== Exercise description ==
Using the records below, output the stretch that opens with the line containing "(Nat × ListFrag))" and closes with the line containing "colour count. -/", exactly and including both lines, with nothing more.

== Material for this exercise ==

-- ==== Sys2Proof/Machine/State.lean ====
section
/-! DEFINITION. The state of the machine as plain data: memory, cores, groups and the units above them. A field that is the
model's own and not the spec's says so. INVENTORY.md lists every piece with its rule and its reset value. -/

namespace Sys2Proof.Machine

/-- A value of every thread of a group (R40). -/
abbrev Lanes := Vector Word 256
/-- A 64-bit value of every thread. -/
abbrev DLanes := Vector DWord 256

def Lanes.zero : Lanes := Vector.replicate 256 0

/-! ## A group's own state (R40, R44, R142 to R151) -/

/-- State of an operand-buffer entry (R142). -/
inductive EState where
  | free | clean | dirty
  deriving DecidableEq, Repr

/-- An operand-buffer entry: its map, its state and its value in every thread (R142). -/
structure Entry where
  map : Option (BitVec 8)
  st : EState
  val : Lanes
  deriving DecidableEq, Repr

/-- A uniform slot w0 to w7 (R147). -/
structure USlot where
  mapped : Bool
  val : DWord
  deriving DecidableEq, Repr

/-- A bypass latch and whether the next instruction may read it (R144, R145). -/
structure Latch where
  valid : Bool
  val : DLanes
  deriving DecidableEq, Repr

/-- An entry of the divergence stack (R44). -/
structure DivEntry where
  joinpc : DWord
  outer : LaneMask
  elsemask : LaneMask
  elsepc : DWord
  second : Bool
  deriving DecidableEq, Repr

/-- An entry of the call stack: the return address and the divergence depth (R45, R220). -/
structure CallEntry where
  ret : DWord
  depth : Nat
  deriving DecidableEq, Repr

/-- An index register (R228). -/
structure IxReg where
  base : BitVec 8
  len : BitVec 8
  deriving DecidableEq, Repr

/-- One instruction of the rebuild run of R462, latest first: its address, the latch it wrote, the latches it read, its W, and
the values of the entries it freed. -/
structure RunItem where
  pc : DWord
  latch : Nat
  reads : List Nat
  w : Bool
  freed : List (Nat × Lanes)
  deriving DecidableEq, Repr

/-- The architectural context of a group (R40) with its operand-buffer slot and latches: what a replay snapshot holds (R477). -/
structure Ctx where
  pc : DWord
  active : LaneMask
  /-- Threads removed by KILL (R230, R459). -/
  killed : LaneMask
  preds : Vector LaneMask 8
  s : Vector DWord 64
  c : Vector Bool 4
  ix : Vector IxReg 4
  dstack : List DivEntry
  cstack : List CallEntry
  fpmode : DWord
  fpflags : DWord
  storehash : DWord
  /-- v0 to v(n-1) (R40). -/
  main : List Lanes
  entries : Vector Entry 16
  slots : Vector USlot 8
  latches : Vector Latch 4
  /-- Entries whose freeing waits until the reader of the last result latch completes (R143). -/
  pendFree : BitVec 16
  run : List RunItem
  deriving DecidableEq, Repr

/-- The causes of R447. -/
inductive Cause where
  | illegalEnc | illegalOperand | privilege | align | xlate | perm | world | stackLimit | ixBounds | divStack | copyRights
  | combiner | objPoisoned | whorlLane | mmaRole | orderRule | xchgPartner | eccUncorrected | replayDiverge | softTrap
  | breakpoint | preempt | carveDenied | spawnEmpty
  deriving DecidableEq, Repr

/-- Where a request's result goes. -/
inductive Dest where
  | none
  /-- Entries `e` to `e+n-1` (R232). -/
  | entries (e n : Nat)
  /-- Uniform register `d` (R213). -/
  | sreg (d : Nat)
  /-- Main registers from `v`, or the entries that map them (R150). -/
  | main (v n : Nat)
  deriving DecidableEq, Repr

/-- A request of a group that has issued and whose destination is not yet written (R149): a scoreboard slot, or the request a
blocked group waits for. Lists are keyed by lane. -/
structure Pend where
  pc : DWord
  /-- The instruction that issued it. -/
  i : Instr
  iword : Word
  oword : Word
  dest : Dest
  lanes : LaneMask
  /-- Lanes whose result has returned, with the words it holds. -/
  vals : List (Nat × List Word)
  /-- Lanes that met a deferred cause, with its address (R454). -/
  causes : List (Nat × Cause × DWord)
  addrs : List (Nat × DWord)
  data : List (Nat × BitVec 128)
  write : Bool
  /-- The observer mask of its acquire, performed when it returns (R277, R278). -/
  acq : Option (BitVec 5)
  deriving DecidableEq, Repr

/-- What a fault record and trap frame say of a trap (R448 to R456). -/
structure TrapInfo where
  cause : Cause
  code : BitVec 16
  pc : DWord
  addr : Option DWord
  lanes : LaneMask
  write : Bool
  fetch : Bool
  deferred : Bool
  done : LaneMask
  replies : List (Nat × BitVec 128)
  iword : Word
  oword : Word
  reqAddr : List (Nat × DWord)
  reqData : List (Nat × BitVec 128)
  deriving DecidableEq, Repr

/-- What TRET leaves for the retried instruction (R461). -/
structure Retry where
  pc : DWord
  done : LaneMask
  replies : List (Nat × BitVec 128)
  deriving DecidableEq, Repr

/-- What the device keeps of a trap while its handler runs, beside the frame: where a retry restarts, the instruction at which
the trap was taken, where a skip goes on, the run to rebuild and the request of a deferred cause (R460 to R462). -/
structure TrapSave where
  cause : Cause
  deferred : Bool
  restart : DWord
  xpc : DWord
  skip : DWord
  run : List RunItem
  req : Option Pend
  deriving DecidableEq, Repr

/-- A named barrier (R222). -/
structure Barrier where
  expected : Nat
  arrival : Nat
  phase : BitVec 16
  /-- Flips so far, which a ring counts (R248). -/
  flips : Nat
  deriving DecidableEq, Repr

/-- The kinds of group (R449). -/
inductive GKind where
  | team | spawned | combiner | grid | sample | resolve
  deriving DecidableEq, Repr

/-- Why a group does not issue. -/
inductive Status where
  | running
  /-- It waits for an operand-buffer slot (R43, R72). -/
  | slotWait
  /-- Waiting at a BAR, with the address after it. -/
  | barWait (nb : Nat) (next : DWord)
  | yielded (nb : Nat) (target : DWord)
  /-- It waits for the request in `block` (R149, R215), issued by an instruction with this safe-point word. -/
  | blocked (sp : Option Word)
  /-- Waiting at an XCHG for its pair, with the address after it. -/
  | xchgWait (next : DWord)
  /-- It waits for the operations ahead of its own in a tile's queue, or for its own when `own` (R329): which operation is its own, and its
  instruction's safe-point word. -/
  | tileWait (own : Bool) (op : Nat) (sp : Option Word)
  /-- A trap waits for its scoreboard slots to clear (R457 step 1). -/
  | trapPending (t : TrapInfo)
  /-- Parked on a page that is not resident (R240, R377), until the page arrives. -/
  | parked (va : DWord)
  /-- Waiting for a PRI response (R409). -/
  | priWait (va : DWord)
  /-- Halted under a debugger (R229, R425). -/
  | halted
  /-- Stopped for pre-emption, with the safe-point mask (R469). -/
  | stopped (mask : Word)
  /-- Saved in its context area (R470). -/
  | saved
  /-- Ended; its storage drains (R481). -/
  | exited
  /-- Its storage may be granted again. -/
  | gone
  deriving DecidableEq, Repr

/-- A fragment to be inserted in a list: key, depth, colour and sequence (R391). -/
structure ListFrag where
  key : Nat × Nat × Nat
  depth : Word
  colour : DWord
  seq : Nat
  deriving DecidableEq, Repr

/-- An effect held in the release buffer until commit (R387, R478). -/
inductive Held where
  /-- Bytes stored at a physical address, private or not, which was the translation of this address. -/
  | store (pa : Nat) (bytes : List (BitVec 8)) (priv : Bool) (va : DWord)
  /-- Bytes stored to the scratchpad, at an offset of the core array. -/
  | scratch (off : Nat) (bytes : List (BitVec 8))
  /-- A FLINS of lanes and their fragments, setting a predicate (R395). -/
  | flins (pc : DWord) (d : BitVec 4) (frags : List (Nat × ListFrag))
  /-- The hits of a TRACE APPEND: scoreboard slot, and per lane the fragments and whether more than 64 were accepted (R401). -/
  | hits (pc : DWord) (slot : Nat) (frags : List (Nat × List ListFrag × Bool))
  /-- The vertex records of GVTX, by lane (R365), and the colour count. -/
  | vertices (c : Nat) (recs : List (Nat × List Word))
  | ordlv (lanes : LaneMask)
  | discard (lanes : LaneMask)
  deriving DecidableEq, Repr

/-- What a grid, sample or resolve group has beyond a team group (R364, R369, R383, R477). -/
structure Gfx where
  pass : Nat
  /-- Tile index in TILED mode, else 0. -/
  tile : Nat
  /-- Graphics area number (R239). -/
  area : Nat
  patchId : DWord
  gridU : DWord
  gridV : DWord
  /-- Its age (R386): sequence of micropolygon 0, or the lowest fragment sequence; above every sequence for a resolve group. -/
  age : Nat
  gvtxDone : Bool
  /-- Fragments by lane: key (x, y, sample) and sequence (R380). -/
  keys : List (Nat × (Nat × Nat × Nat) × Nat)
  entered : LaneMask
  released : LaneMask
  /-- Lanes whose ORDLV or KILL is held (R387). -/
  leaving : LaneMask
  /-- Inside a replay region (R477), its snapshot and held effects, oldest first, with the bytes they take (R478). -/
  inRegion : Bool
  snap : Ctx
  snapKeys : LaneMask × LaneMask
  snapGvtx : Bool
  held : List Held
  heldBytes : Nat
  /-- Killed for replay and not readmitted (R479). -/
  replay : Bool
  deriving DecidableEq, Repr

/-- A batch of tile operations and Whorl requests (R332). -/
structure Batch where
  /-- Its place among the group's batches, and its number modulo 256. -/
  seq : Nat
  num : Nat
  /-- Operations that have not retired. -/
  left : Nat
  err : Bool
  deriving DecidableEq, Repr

== Task result ==
  | flins (pc : DWord) (d : BitVec 4) (frags : List (Nat × ListFrag))
  /-- The hits of a TRACE APPEND: scoreboard slot, and per lane the fragments and whether more than 64 were accepted (R401). -/
  | hits (pc : DWord) (slot : Nat) (frags : List (Nat × List ListFrag × Bool))
  /-- The vertex records of GVTX, by lane (R365), and the colour count. -/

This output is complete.